→ Records for the task
↓

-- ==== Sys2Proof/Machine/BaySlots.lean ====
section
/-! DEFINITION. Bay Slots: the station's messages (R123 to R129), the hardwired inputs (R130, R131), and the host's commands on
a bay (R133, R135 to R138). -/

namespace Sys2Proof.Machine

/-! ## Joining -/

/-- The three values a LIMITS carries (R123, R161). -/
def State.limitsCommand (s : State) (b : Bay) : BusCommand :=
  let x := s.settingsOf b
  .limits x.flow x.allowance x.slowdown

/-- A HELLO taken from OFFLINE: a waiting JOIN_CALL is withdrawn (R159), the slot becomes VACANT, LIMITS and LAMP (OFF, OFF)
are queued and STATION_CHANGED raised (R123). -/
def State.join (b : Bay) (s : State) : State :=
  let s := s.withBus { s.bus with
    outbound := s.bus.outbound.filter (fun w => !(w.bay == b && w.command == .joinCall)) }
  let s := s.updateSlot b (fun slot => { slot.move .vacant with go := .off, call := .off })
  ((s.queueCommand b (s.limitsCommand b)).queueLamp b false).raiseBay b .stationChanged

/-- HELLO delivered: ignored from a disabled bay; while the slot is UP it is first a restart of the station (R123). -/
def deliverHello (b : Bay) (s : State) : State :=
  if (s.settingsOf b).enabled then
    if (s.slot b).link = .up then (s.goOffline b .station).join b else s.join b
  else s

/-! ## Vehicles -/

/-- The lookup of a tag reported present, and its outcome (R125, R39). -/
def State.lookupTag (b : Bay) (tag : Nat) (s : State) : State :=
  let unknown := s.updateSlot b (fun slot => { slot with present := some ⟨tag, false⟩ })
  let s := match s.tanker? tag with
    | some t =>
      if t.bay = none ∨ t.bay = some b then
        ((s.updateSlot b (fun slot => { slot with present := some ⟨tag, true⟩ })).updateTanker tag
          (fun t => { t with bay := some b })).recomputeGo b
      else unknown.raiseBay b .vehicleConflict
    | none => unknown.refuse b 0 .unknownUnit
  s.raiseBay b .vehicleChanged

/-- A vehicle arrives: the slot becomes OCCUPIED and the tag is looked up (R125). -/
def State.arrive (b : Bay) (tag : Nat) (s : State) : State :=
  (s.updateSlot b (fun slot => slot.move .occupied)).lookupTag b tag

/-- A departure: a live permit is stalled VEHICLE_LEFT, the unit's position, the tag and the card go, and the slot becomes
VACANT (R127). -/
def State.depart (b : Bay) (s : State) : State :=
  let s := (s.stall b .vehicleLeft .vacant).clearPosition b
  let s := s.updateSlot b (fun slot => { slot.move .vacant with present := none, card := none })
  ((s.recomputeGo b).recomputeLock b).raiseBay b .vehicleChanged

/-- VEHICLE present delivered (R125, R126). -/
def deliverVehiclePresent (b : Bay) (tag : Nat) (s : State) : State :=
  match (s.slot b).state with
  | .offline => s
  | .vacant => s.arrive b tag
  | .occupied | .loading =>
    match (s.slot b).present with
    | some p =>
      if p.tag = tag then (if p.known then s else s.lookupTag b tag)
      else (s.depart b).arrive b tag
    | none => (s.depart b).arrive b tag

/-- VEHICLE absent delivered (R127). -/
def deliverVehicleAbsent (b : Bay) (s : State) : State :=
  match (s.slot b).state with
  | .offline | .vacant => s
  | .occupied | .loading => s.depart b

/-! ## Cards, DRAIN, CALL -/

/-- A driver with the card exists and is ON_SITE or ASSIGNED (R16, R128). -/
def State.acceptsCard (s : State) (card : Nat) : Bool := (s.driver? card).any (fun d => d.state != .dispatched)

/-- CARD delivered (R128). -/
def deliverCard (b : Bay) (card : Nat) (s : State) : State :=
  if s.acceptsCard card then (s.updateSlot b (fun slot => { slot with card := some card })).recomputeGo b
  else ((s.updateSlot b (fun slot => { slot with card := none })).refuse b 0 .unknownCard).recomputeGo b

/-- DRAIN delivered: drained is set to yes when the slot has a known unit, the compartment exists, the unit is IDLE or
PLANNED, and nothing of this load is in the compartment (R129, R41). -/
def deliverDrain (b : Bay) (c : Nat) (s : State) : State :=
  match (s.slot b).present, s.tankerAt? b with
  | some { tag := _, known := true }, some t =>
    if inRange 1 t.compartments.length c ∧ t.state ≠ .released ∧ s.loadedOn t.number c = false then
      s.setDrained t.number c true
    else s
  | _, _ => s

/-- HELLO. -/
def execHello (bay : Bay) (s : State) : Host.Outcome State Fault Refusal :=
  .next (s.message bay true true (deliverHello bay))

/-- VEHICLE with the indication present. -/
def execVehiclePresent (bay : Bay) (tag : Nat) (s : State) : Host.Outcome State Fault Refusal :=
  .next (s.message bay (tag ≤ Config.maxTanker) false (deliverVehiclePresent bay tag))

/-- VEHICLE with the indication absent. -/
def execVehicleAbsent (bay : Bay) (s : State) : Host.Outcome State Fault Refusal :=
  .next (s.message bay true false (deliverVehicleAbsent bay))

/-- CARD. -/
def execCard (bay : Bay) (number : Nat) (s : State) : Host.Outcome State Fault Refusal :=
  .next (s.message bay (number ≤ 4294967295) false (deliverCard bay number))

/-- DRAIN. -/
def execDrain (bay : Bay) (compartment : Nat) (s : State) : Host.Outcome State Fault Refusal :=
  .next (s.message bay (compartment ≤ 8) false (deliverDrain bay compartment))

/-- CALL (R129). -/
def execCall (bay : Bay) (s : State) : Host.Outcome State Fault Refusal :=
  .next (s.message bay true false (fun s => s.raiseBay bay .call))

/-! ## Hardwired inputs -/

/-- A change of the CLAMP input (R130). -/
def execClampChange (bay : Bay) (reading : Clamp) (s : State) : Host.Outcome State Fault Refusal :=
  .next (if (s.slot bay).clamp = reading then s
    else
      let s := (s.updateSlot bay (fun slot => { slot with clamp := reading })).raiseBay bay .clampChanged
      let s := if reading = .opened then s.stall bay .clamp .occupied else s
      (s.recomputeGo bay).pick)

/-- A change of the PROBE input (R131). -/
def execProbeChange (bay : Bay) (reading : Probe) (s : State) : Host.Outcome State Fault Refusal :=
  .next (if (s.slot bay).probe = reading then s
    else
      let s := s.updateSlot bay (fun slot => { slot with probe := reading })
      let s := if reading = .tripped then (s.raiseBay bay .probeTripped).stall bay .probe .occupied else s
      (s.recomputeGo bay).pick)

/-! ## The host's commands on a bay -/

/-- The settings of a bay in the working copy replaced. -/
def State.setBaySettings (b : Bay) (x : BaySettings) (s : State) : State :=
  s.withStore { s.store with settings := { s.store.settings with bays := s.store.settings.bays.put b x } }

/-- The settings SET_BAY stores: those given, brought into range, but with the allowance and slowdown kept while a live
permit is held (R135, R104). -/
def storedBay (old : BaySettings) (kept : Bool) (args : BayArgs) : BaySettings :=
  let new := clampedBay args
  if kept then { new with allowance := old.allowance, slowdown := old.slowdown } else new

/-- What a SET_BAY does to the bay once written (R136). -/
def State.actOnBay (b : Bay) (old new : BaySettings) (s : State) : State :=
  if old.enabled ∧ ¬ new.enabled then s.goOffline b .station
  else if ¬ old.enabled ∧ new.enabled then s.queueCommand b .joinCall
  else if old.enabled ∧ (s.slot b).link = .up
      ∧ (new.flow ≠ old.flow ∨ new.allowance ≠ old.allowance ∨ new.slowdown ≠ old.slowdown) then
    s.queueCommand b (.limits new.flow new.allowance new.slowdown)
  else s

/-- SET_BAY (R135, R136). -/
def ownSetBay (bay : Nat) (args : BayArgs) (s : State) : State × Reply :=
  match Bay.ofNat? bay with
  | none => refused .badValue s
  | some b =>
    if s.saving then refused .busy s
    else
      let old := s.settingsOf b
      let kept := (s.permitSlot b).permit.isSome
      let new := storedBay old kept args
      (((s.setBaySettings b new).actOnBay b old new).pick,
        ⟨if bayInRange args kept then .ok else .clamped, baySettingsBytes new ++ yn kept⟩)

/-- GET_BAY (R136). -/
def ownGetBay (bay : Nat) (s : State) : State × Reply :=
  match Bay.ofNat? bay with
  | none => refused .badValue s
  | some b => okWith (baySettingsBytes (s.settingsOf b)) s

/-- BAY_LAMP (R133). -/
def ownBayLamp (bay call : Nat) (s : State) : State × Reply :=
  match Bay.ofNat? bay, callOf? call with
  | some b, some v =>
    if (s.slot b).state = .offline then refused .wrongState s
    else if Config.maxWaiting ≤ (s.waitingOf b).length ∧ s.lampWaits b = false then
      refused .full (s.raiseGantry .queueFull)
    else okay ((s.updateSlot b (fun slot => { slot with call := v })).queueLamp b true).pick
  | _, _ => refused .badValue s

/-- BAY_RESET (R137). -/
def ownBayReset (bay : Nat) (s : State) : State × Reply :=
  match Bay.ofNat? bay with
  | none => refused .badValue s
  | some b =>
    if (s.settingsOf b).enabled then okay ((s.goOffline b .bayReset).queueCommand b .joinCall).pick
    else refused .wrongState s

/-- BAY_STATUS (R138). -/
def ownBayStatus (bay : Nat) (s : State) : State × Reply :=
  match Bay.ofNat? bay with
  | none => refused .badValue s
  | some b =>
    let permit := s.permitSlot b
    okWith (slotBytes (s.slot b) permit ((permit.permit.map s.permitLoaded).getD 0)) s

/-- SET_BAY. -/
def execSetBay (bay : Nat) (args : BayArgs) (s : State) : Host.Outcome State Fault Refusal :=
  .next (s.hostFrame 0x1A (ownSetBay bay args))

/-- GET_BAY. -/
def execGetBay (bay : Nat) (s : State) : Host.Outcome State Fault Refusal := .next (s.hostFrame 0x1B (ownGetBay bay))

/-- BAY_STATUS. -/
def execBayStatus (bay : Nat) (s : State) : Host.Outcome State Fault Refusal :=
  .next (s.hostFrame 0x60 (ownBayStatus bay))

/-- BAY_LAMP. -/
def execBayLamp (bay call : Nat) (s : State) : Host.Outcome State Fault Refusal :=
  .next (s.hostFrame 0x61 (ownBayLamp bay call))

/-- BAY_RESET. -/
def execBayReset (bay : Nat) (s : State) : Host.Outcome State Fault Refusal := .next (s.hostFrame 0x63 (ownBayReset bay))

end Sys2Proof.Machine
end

↑

→ Task statement
Emit an exact copy of the lines spanning the start of the records to the line containing "x.flow x.allowance x.slowdown", inclusive, and no other output.

→ Result of the task
-- ==== Sys2Proof/Machine/BaySlots.lean ====
section
/-! DEFINITION. Bay Slots: the station's messages (R123 to R129), the hardwired inputs (R130, R131), and the host's commands on
a bay (R133, R135 to R138). -/

namespace Sys2Proof.Machine

/-! ## Joining -/

/-- The three values a LIMITS carries (R123, R161). -/
def State.limitsCommand (s : State) (b : Bay) : BusCommand :=
  let x := s.settingsOf b
  .limits x.flow x.allowance x.slowdown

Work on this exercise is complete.